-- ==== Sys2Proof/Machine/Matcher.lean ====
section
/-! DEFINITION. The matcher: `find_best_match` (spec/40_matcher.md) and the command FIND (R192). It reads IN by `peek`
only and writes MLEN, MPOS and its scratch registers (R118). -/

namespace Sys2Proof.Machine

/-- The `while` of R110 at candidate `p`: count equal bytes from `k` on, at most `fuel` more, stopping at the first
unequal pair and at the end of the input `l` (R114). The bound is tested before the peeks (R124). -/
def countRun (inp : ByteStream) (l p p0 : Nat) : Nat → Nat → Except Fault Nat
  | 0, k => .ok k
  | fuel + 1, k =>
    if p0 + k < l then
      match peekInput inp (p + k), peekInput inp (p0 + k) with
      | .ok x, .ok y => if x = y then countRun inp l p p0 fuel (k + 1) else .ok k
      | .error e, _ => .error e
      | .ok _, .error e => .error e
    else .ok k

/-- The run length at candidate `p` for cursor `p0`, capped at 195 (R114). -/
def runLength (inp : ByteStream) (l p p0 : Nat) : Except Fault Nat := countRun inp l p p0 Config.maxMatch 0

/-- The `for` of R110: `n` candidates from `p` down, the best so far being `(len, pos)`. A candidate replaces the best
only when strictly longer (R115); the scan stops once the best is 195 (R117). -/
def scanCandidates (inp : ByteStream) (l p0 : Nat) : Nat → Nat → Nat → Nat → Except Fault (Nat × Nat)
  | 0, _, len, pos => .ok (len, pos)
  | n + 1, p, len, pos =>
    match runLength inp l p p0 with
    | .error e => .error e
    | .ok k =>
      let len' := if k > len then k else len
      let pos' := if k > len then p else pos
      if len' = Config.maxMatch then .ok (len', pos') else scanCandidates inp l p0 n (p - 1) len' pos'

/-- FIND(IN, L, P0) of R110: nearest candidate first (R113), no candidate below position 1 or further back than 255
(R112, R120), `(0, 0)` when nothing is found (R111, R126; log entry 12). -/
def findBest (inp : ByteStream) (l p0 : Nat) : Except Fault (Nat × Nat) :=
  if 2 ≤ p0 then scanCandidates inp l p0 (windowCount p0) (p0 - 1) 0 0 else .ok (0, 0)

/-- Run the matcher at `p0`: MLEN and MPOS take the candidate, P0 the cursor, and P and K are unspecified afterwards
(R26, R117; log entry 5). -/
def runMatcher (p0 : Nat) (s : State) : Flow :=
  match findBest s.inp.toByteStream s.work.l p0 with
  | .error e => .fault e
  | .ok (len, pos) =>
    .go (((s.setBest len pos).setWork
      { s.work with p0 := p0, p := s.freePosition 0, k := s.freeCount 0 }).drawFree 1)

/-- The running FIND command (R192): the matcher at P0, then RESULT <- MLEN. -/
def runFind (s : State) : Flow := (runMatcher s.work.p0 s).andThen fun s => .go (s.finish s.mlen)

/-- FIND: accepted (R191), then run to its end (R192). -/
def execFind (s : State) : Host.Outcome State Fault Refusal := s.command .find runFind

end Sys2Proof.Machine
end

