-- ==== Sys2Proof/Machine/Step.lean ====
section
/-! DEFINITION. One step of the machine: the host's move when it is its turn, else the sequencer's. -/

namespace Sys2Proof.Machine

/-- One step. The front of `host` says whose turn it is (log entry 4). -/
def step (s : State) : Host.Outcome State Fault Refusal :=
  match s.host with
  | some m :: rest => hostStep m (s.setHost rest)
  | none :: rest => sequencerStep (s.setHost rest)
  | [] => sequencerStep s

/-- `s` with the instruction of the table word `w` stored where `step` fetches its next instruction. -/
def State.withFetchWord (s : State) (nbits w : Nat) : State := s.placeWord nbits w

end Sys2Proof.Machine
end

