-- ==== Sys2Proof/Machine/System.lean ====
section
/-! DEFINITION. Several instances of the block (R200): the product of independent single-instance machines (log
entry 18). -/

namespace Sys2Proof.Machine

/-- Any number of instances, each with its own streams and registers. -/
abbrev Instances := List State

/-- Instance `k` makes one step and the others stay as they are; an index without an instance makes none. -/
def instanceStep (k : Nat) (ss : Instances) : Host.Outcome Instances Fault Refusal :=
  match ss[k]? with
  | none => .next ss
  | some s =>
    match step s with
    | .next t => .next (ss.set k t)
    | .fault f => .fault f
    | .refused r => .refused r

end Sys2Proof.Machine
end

***

DIRECTIONS FOR THIS TASK:
Looking through the data above, copy out each line in which the string "some" occurs.

TASK RESPONSE:
  | some m :: rest => hostStep m (s.setHost rest)
  | some s =>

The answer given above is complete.